# Processing Plot Lidar

In this notebook we will create a lidar point cloud for each plot. This includes
- Cropping to the plot geometry
- Loading Z field into Altitude
- Loading Height Above Ground into Z
- Filtering out labeled noise
- Saving cloud as a cloud optimised point cloud (COPC)

To process the data we will use PDAL pipelines.
We will also use dask to run the processing in parallel.

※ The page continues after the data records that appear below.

-- ==== Sys2Proof/Word.lean ====
section
/-! DEFINITION. The word types of the block: what spec/00_scope.md rules R10 and R11 call a byte,
a 16-bit operand and a 32-bit count of microseconds. -/

namespace Sys2Proof

/-- A byte, 8 bits; bit 0 is the least significant (R11). -/
abbrev Byte := BitVec 8

/-- A 16-bit operand: an address, an index or a byte count (R91). -/
abbrev Half := BitVec 16

/-- A 32-bit count of microseconds (R10, R91 `t32`). -/
abbrev Micros := BitVec 32

/-- The three bits of the family select input `fam` (R37). -/
abbrev FamSel := BitVec 3

end Sys2Proof
end

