-- ==== Sys2Proof/Machine/Flags.lean ====
section
/-! DEFINITION. The response registers and the checks in front of every port operation
(spec/60_exceptions.md R321, R324, R335): what `status` and `ok` become, which operation a role
allows, and in which order an operation is refused. The block has no other flags (R39). -/

namespace Sys2Proof.Machine

/-- The four-bit code of a status (R321). -/
def statusCode : Status → BitVec 4
  | .ok => 0
  | .fail => 1
  | .errRole => 2
  | .errIllegalOp => 3
  | .errRange => 4
  | .errUnsupported => 5
  | .fault => 15

/-- The two-bit code of a role (R26). -/
def roleCode : Role → BitVec 2
  | .off => 0
  | .host => 1
  | .slave => 2

/-- The two-bit code of the command state (R25). -/
def cmdStateCode : CmdState → BitVec 2
  | .idle => 0
  | .romCommandAccepted => 1
  | .memoryCommandAccepted => 2

/-- The two-bit code of `sl_err` (R32). -/
def slErrCode : SlErr → BitVec 2
  | .none => 0
  | .resetInProgress => 1
  | .timeout => 2

/-- The three-bit code of `sl_phase` (R34). -/
def slPhaseCode : SlPhase → BitVec 3
  | .off => 0
  | .waitReset => 1
  | .presence => 2
  | .recvCmd => 3
  | .respond => 4

/-- The four-bit code of `fault_code` (R322). -/
def faultCodeCode : FaultCode → BitVec 4
  | .none => 0
  | .writeMemSize => 1

/-- The response of an operation that ran and whose source function returned `ok` (R13, R321): `FAIL`
when it returned false. -/
def reply (ok : Bool) (rdata : Byte) (dout : List Byte) (s : State) : State :=
  { s with status := if ok then .ok else .fail, ok := ok, rdata := rdata, dout := dout }

/-- The response of an operation that worked, `ok` carrying a verdict (`ROM.VALID`, R129). -/
def replyVerdict (ok : Bool) (rdata : Byte) (s : State) : State :=
  { s with status := .ok, ok := ok, rdata := rdata, dout := [] }

/-- A refusal (R321): `ok` = 0, `rdata` = 0x00, `dout` empty, nothing else changes. -/
def refuse (st : Status) (s : State) : State :=
  { s with status := st, ok := false, rdata := 0x00, dout := [] }

/-- Which roles allow an operation, R335. -/
inductive RolePolicy where
  /-- In every role. -/
  | always
  /-- Not in role `Slave`. -/
  | notSlave
  /-- In role `Off` alone (`EMU.START`). -/
  | offOnly
  /-- In role `Slave` alone (`EMU.STOP`). -/
  | slaveOnly
deriving DecidableEq, Repr

/-- The table of R335. -/
def RolePolicy.allows : RolePolicy → Role → Bool
  | .always, _ => true
  | .notSlave, r => r != .slave
  | .offOnly, r => r == .off
  | .slaveOnly, r => r == .slave

/-- A port operation (R324): the refusals in their order, then the operation. `supported` is check 4
and `inRange` check 5. -/
def portOp (policy : RolePolicy) (supported inRange : Bool) (run : State → State) (s : State) :
    Host.Outcome State Fault Refusal :=
  if s.fault then .next (refuse .fault s)
  else if !policy.allows s.role then .next (refuse .errRole s)
  else if !supported then .next (refuse .errUnsupported s)
  else if !inRange then .next (refuse .errRange s)
  else .next (run s)

/-- The sequencer's registers at rest (R36: dead at the start of every operation, none survives one). -/
def clearSeq (s : State) : State :=
  { s with qPage := 0, qIdx := 0, qElapsed := 0, qMismatch := false }

/-- The start of a host-role operation (R335). -/
def beginHost (s : State) : State := clearSeq { s with role := .host }

/-- The response of a host-role operation: `role` goes back to `Off`, the line is let go (R335, R150). -/
def endHost (s : State) : State := clearSeq { s with role := .off, owPull := false }

/-- A host-role operation: the checks of R324, then the sequence between the two writes of `role`. -/
def hostOp (supported : Bool) (run : State → State) (s : State) : Host.Outcome State Fault Refusal :=
  portOp .notSlave supported true (fun s => endHost (run (beginHost s))) s

end Sys2Proof.Machine
end

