-- ==== Sys2Proof/Machine/Waveform.lean ====
section
/-! DEFINITION. The waveform level (spec/41_framer_host.md R170 to R175, spec/42_framer_slave.md R199,
R204 to R206): how a slot is drawn on the line, the host framer's byte machines, and how the slave
framer classifies what it measures. All durations are the OPEN tables of Config (log entry 14). -/

namespace Sys2Proof.Machine

/-- `ow_pull` held for a table entry. -/
def piece (pull : Bool) (t : BitVec 16) : LinePiece := { pull := pull, us := t.toNat }

/-- The reset waveform, R171. -/
def resetWave (t : HostTiming) : List LinePiece :=
  [piece false t.g, piece true t.h, piece false t.i, piece false t.j]

/-- The write-slot waveform, R172. -/
def writeWave (t : HostTiming) (b : Bool) : List LinePiece :=
  if b then [piece true t.a, piece false t.b] else [piece true t.c, piece false t.d]

/-- The read-slot waveform, R173. -/
def readWave (t : HostTiming) : List LinePiece :=
  [piece true t.a, piece false t.e, piece false t.f]

/-- The presence answer read off the sample of R171: a device holds the line low. -/
def presenceOfSample (owIn : Bool) : Bool := !owIn

/-- The bit read off the sample of R173. -/
def bitOfSample (owIn : Bool) : Bool := owIn

/-- The presence pulse, R199: released for PDH, low for PDL. -/
def presenceWave (t : SlaveTiming) : List LinePiece := [piece false t.pdh, piece true t.pdl]

/-- What the block draws in a slot in which it sends `b`, R204: low for HOLD0, or nothing. -/
def sendWave (t : SlaveTiming) (b : Bool) : List LinePiece :=
  if b then [] else [piece true t.hold0]

/-- The start of the write-byte machine, R174. -/
def writeByteStart (v : Byte) : HostFramer := { sh := v, bitcnt := 0, phase := .low, timer := 0 }

/-- The start of the read-byte machine, R175. -/
def readByteStart : HostFramer := { sh := 0, bitcnt := 0, phase := .low, timer := 0 }

/-- The end of a slot in both machines: count it, and stop after the eighth with the count cleared
(R174, R175, R35). -/
def endSlot (h : HostFramer) : HostFramer :=
  if h.bitcnt + 1 = 8 then { h with bitcnt := 0, phase := .idle, timer := 0 }
  else { h with bitcnt := h.bitcnt + 1, phase := .low, timer := 0 }

/-- One phase of the write-byte machine, R174: the timer is loaded and runs out; the piece is what the
line shows meanwhile. In `H_IDLE` nothing happens. -/
def writePhase (t : HostTiming) (h : HostFramer) : HostFramer × List LinePiece :=
  match h.phase with
  | .idle => (h, [])
  | .low => ({ h with phase := .recover }, [piece true (if h.sh.getLsbD 0 then t.a else t.c)])
  | .wait => ({ h with phase := .recover }, [])
  | .recover =>
    (endSlot { h with sh := h.sh >>> 1 }, [piece false (if h.sh.getLsbD 0 then t.b else t.d)])

/-- The write-byte machine run for a number of phases. -/
def writeMachine (t : HostTiming) : Nat → HostFramer → HostFramer × List LinePiece
  | 0, h => (h, [])
  | n + 1, h =>
    let r := writePhase t h
    let q := writeMachine t n r.1
    (q.1, r.2 ++ q.2)

/-- One phase of the read-byte machine, R175. `owIn` is the level of the line at the end of `H_WAIT`. -/
def readPhase (t : HostTiming) (owIn : Bool) (h : HostFramer) : HostFramer × List LinePiece :=
  match h.phase with
  | .idle => (h, [])
  | .low => ({ h with phase := .wait }, [piece true t.a])
  | .wait => ({ h with phase := .recover, sh := shiftIn (bitOfSample owIn) h.sh }, [piece false t.e])
  | .recover => (endSlot h, [piece false t.f])

/-- The three phases of one read slot, R175, with the level sampled in it. -/
def readSlot (t : HostTiming) (owIn : Bool) (h : HostFramer) : HostFramer × List LinePiece :=
  let r1 := readPhase t owIn h
  let r2 := readPhase t owIn r1.1
  let r3 := readPhase t owIn r2.1
  (r3.1, r1.2 ++ r2.2 ++ r3.2)

/-- The read-byte machine over the sampled levels of its slots. -/
def readMachine (t : HostTiming) : List Bool → HostFramer → HostFramer × List LinePiece
  | [], h => (h, [])
  | b :: bs, h =>
    let r := readSlot t b h
    let q := readMachine t bs r.1
    (q.1, r.2 ++ q.2)

/-- Classification of a low pulse of `l` microseconds, R206. The entry `SLOT_MAX` of R205 is not read: a low
time above it and below `RSTL_MIN` is a slot, as R206 has it (DESIGN CHOICE, log entry 37). -/
def classifyLow (std od : SlaveTiming) (odSlave : Bool) (l : Nat) : PeerAction :=
  if std.rstlMin.toNat ≤ l then .resetStd
  else if odSlave ∧ od.rstlMin.toNat ≤ l ∧ l ≤ od.rstlMax.toNat then .resetShort
  else .slot (decide (l < (if odSlave then od else std).w1lMax.toNat))

/-- A wait of `l` microseconds for a falling edge: longer than WAIT_MAX it is `MSilence`, R204; else it is
nothing yet. -/
def classifyQuiet (t : SlaveTiming) (l : Nat) : Option PeerAction :=
  if t.waitMax.toNat < l then some .silence else none

end Sys2Proof.Machine
end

NOTE: Processing of plot lidar is really only doene for visualisation purposes.

In [5]:
from pathlib import Path
import json

from jinja2 import Template
import geopandas as gpd
import pdal
import pandas as pd

## Pipeline Template

In [6]:
# Note, we could have this just a string, but as a dict allows us to add comments
pipeline_template_dict = [
    # Read the input LAS file
    {
        "type": "readers.copc",
        "filename": "{{ input_path }}",
        "polygon": "{{ polygon_wkt }}",

    },
    # Only take unclassified, ground and vegetation points
    {
        "type": "filters.range",
        "limits": "Classification[0:5]",
    },
    # Load Z into Altitude and HeightAboveGround into Z
    {
        "type": "filters.ferry",
        "dimensions": "Z => Altitude, HeightAboveGround => Z"
    },
    # Classify points below the ground as noise
    {
        "type": "filters.assign",
        "value": ["Classification = 2 WHERE Z < 0", "Z = 0 WHERE Z < 0"],
    },
    # Add the weight field (1 / Number of Returns)
    {
        "type": "filters.assign",
        "value": "Weight = 1 / NumberOfReturns"
    },
    # Save as a COPC file
    {
        "type": "writers.copc",
        "filename": "{{ output_path }}",
        "forward": "scale,offset",
        "extra_dims": "all"
    }
]

pipeline_template = json.dumps(pipeline_template_dict, indent=2)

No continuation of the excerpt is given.